In this case, the Nanostim leadless cardiac pacemaker (St. Jude Medical, St. Paul, MN, USA) was implanted into the RV myocardium without complication (Figures 7A, 7B, 7C and 7D) using previously reported techniques.9 Briefly, a delivery catheter pre-loaded with the device was gently deflected and advanced into the right ventricle within a protective sleeve that served to guard the helix while allowing for small contrast injections (approximately 1 cc to 2 cc each) to judge tip proximity to the RV endocardium. Once located approximately 1 cm from the endocardial surface, the device was then extended beyond the simultaneously withdrawn protective sleeve, and the helix fixated into the preferred implant site, which involved the apical RV septum by application of clockwise rotation movement (specifically, one and one-fourth helical turns as evaluated by a radiopaque chevron marker). The device was then released from the catheter while remaining fixed to the docking button by two small cables (tethered mode) for electrical testing. With normal function confirmed, the device was then released completely by bringing the anchoring cables slightly out of alignment to trigger a full release from the docking button. Appropriate fixation was then confirmed by evaluating device motion with the cardiac silhouette in right and left anterior oblique views by fluoroscopy. At this time, if necessary, the device can be percutaneously retrieved by ensnaring the docking button and re-engaging the catheter to the device, using a specially designed retrieval catheter to disengage the helix from the tissue through counter-clockwise rotation.

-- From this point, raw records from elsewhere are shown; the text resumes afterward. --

-- ==== Sys2Proof/Proofs/StationEnlisted.lean ====
section
/-! ENLIST and DISMISS (R110, R163, R181, R192, R198, R199): the energized period a channel starts, the step outputs that stop,
and the sampler stopped. -/

set_option Elab.async false

namespace Sys2Proof.Machine

variable {s t : State} {a : Activity} {m : Arrival} {c : Chan}

/-! ## One channel's turn, with what no turn changes -/

/-- Channel `c`'s turn of four is taken in a state with its channel, and with what no turn changes, as they were. -/
theorem eachChannel_turn {α : Type} (g : State → α) (f : Chan → State → State) (hg : ∀ d s, g (f d s) = g s)
    (hother : ∀ d s, d ≠ c → (f d s).chan c = s.chan c) (s : State) :
    ∃ u, u.chan c = s.chan c ∧ g u = g s ∧ (eachChannel f s).chan c = (f c u).chan c := by
  obtain ⟨u, ⟨hchan, hsame⟩, hafter, -⟩ := eachChannel_split (fun s t => t.chan c = s.chan c ∧ g t = g s)
    (fun _ => ⟨rfl, rfl⟩) (fun _ _ _ ⟨hchan, hsame⟩ ⟨hchan', hsame'⟩ => ⟨hchan'.trans hchan, hsame'.trans hsame⟩) f c
    (fun d s hd => ⟨hother d s hd, hg d s⟩) s
  exact ⟨u, hchan, hsame, hafter⟩

/-! ## A new energized period (R163) -/

theorem feedback_of_same (hc : t.chan c = s.chan c) (hs : t.sampler = s.sampler) : t.feedback c = s.feedback c := by
  unfold State.feedback State.setup State.drive
  rw [hc, hs]

/-- Channel `c`'s drive at the start of an energized period in state `st`. -/
def State.startDrive (s : State) (c : Chan) (st : ChanState) : Drive :=
  let x := match s.feedback c with
    | some v => toSetPoint v
    | none => (s.drive c).setPoint
  { s.drive c with state := st, setPoint := x, previous := none, stepPos := x, followErrors := 0, pulses := none }

theorem energize_drive (c : Chan) (st : ChanState) (s : State) : (energize c st s).drive c = s.startDrive c st :=
  State.drive_setDrive s c _

theorem startDrive_of_same (hc : t.chan c = s.chan c) (hs : t.sampler = s.sampler) (st : ChanState) :
    t.startDrive c st = s.startDrive c st := by
  unfold State.startDrive
  rw [feedback_of_same hc hs, State.drive, State.drive, hc]

/-! ## ENLIST (R198) -/

theorem enlistChannel_parks (h : (s.drive c).state = .unset) (hc : (s.chan c).configured = true) :
    enlistChannel c s = energize c .parked s := by
  rw [enlistChannel, h]
  exact if_pos hc

theorem enlistChannel_stays (h : (s.drive c).state = .unset ∧ (s.chan c).configured = false ∨
    (s.drive c).state = .faulted) : enlistChannel c s = s := by
  rcases h with ⟨h, hc⟩ | h
  · rw [enlistChannel, h]
    exact if_neg (by rw [hc]; exact Bool.false_ne_true)
  · rw [enlistChannel, h]

theorem enlistChannel_starts (hu : (s.drive c).state ≠ .unset) (hf : (s.drive c).state ≠ .faulted) :
    enlistChannel c s = energize c (s.drive c).state s := by
  unfold enlistChannel
  split
  · next h => exact absurd h hu
  · next h => exact absurd h hf
  · rfl

theorem enlistChannel_chan_ne {d : Chan} (h : d ≠ c) (s : State) : (enlistChannel d s).chan c = s.chan c := by
  unfold enlistChannel
  split
  · split
    · exact setDrive_chan_ne h.symm s _
    · rfl
  · rfl
  · exact setDrive_chan_ne h.symm s _

/-- The four channels' turns: the one at `c` in a state with its channel and the sampler as they were. -/
theorem enlisted_drive (s : State) (c : Chan) : ∃ u, u.chan c = s.chan c ∧ u.sampler = s.sampler ∧
    (eachChannel enlistChannel s).drive c = (enlistChannel c u).drive c := by
  obtain ⟨u, hchan, hsampler, hafter⟩ := eachChannel_turn State.sampler enlistChannel (fun _ _ => by simp)
    (fun _ s hd => enlistChannel_chan_ne hd s) s
  exact ⟨u, hchan, hsampler, congrArg Channel.drive hafter⟩

/-- What an accepted ENLIST makes of a drive. -/
theorem enlisted_starts (s : State) (c : Chan) :
    ((s.drive c).state = .unset → (s.chan c).configured = false →
      (eachChannel enlistChannel s).drive c = s.drive c) ∧
    ((s.drive c).state = .unset → (s.chan c).configured = true →
      (eachChannel enlistChannel s).drive c = s.startDrive c .parked) ∧
    ((s.drive c).state = .faulted → (eachChannel enlistChannel s).drive c = s.drive c) ∧
    ((s.drive c).state ≠ .unset → (s.drive c).state ≠ .faulted →
      (eachChannel enlistChannel s).drive c = s.startDrive c (s.drive c).state) := by
  obtain ⟨u, hchan, hsampler, hdrive⟩ := enlisted_drive s c
  have hsame : u.drive c = s.drive c := congrArg Channel.drive hchan
  rw [hdrive, ← hsame, ← hchan]
  refine ⟨fun h hc => ?_, fun h hc => ?_, fun h => ?_, fun hu hf => ?_⟩
  · rw [enlistChannel_stays (.inl ⟨h, hc⟩)]
  · rw [enlistChannel_parks h hc, energize_drive, startDrive_of_same hchan hsampler]
  · rw [enlistChannel_stays (.inr h)]
  · rw [enlistChannel_starts hu hf, energize_drive, startDrive_of_same hchan hsampler]

theorem settleEnlist_refused (hp : m.payload = []) (h : s.take.state ≠ .safe) : settleEnlist m s = (.refusedState, s) := by
  unfold settleEnlist
  rw [if_neg (not_not_intro hp), if_neg h]
  rfl

theorem settleEnlist_accepted (hp : m.payload = []) (h : s.take.state = .safe) : settleEnlist m s =
    (.accepted, eachChannel enlistChannel { s with take := { s.take with state := .idle } }) := by
  unfold settleEnlist
  rw [if_neg (not_not_intro hp), if_pos h]

/-! ## The step outputs stop, DIR held (R158, R192, R199) -/

/-- DIR held at an instant has its level from then on. -/
theorem Drive.dirAt_holdDir {x u : Nat} (h : x ≤ u) (d : Drive) : (d.holdDir x).dirAt u = d.dirAt x := by
  have hnone : ((d.dirSince.filter fun y => decide (y ≤ x)).any fun y => decide (u < y)) = false := by
    cases hs : d.dirSince with
    | none => rfl
    | some y =>
      by_cases hy : y ≤ x
      · simpa [Option.filter, hy] using Nat.le_trans hy h
      · simp [Option.filter, hy]
  unfold Drive.holdDir
  rw [Drive.dirAt]
  dsimp only
  rw [hnone]
  exact if_neg Bool.false_ne_true

theorem stopPulses_chan (c : Chan) (s : State) : (stopPulses c s).chan c =
    { s.chan c with drive := { (s.drive c).holdDir s.clock with pulses := none } } := setDrive_chan s c _

/-- The four step outputs stop at the clock. -/
theorem stoppedPulses_drive (s : State) (c : Chan) : (eachChannel stopPulses s).drive c =
    { (s.drive c).holdDir s.clock with pulses := none } := by
  obtain ⟨u, hchan, hclock, hafter⟩ := eachChannel_turn State.clock stopPulses (fun _ _ => by simp)
    (fun _ s hd => setDrive_chan_ne hd.symm s _) s
  rw [State.drive, hafter, stopPulses_chan]
  dsimp only
  rw [hclock, State.drive, hchan]
  rfl

/-! ## The sampler at the entry of SAFE (R181) -/

theorem samplerSafeStop_channels (x : Nat) (s : State) : (samplerSafeStop x s).channels = s.channels := by
  unfold samplerSafeStop
  dsimp only
  split
  · split
    · exact samplerBegin_channels x _
    · rfl
  · rfl

/-- With no single pending the converter sleeps. -/
theorem samplerSafeStop_sleeps (h : s.sampler.single = none) (x : Nat) :
    (samplerSafeStop x s).sampler.conversion = none ∧ (samplerSafeStop x s).sampler.mode = .standby ∧
      (samplerSafeStop x s).sampler.waking = none := by
  unfold samplerSafeStop
  dsimp only
  rw [h]
  exact ⟨rfl, rfl, rfl⟩

/-- The pass ends, and the slots are those of the conversion given up: a pending single changes neither. -/
theorem samplerSafeStop_ends (x : Nat) (s : State) : (samplerSafeStop x s).sampler.pass = none ∧
    ∀ v, s.sampler.conversion = some v → (samplerSafeStop x s).sampler.slots = s.sampler.slots.set v.input
      { s.sampler.slots.getD v.input { result := 0, isVoid := true } with isVoid := true } := by
  unfold samplerSafeStop
  dsimp only
  split
  · next y hy =>
    split
    · rw [samplerBegin_single (y := y)]
      · refine ⟨rfl, fun v hv => ?_⟩
        dsimp only
        rw [hv]
      · exact .inl rfl
      · exact hy
    · refine ⟨rfl, fun v hv => ?_⟩
      dsimp only
      rw [hv]
  · refine ⟨rfl, fun v hv => ?_⟩
    dsimp only
    rw [hv]

/-! ## DISMISS (R199) -/

theorem settleDismiss_refused (hp : m.payload = []) (h : s.take.state ≠ .idle) :
    settleDismiss m s = (.refusedState, s) := by
  unfold settleDismiss
  rw [if_neg (not_not_intro hp), if_neg h]
  rfl

theorem settleDismiss_accepted (hp : m.payload = []) (h : s.take.state = .idle) :
    settleDismiss m s = (.accepted, enterSafe m.time s) := by
  unfold settleDismiss
  rw [if_neg (not_not_intro hp), if_pos h]

theorem enterSafe_take (x : Nat) (s : State) : (enterSafe x s).take = { s.take with state := .safe } := by
  unfold enterSafe
  simp

theorem enterSafe_sampler (x : Nat) (s : State) : (enterSafe x s).sampler.pass = none ∧
    (s.sampler.single = none → (enterSafe x s).sampler.conversion = none ∧ (enterSafe x s).sampler.mode = .standby ∧
      (enterSafe x s).sampler.waking = none) ∧
    ∀ v, s.sampler.conversion = some v → (enterSafe x s).sampler.slots = s.sampler.slots.set v.input
      { s.sampler.slots.getD v.input { result := 0, isVoid := true } with isVoid := true } := by
  have hsame : (eachChannel stopPulses { s with take := { s.take with state := .safe } }).sampler = s.sampler := by simp
  unfold enterSafe
  generalize eachChannel stopPulses { s with take := { s.take with state := .safe } } = u at hsame ⊢
  rw [← hsame]
  obtain ⟨hpass, hslots⟩ := samplerSafeStop_ends x u
  exact ⟨hpass, fun h => samplerSafeStop_sleeps h x, hslots⟩

theorem enterSafe_drive (x : Nat) (s : State) (c : Chan) : (enterSafe x s).drive c =
    { (s.drive c).holdDir s.clock with pulses := none } := by
  rw [enterSafe, State.drive_def, samplerSafeStop_channels, ← State.drive_def]
  exact stoppedPulses_drive { s with take := { s.take with state := .safe } } c

/-- The step outputs stop, DIR at its level from the entry of SAFE on (R192). -/
theorem enterSafe_outputs (x : Nat) (s : State) (c : Chan) : (enterSafe x s).drive c = { s.drive c with
      pulses := none, dirHigh := ((enterSafe x s).drive c).dirHigh, dirSince := ((enterSafe x s).drive c).dirSince } ∧
    ∀ u, s.clock ≤ u → ((enterSafe x s).drive c).dirAt u = (s.drive c).dirAt s.clock := by
  rw [enterSafe_drive]
  exact ⟨rfl, fun u hu => Drive.dirAt_holdDir hu (s.drive c)⟩

/-- In SAFE no channel is energized and no step output is high (R110, R192). -/
theorem safe_quiet (h : s.take.state = .safe) (c : Chan) : s.energized c = false ∧ s.stepHigh c = false := by
  simp [State.energized, State.stepHigh, h]

/-- Settles O44: each request by its checks, then channel by channel. -/
theorem enlistAndDismiss : Obligations.EnlistAndDismiss := by
  refine ⟨fun s a hr hp => ⟨fun h => ?_, fun h => ?_⟩, fun s a hr hp => ⟨fun h => ?_, fun h => ?_⟩⟩
  · exact receiveKind_settles hr (settleEnlist_refused (s := s.heard a) hp h)
  · refine ⟨_, receiveKind_settles hr (settleEnlist_accepted (s := s.heard a) hp h), by simp, by simp, by simp, by simp,
      fun c => ⟨by simp, by simp, ?_⟩⟩
    exact enlisted_starts { s.heard a with take := { s.take with state := .idle } } c
  · exact receiveKind_settles hr (settleDismiss_refused (s := s.heard a) hp h)
  · refine ⟨_, receiveKind_settles hr (settleDismiss_accepted (s := s.heard a) hp h), ?_⟩
    obtain ⟨-, -, hroster, hholds, -, hlog, -, hsetup⟩ := enterSafe_frame (arrivalOf a).time (s.heard a)
    obtain ⟨hpass, hsleeps, hslots⟩ := enterSafe_sampler (arrivalOf a).time (s.heard a)
    have htake := enterSafe_take (arrivalOf a).time (s.heard a)
    refine ⟨htake, hholds, hlog, hroster, hpass, hsleeps, fun v hv hlt => ?_, fun c => ?_⟩
    · rw [hslots v hv, List.getD_eq_getElem?_getD, State.heard_sampler, List.getElem?_set_self hlt]
      rfl
    · obtain ⟨henergized, hstep⟩ := safe_quiet (congrArg Take.state htake) c
      obtain ⟨hdrive, hdir⟩ := enterSafe_outputs (arrivalOf a).time (s.heard a) c
      exact ⟨henergized, hstep, hdrive, hdir, congrFun (enterSafe_engine (arrivalOf a).time (s.heard a)) c,
        congrFun hsetup c⟩

end Sys2Proof.Machine
end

Figure 7: A and B: Top, the Nanostim leadless cardiac pacemaker (St. Jude Medical, St. Paul, MN, USA) with delivery catheter directed towards the right ventricular septum shown in left anterior oblique (LAO) and right anterior oblique (RAO) directions. C and D: Bottom, after verification of normal device function, the Nanostim device (St. Jude Medical, St. Paul, MN, USA) was released from the delivery system. Fixation to the myocardium was confirmed in LAO and RAO directions.

With the use of this device, pacing performance has remained stable in the current case, and the patient has been free of device-related adverse events to date at 19 months’ post-implantation.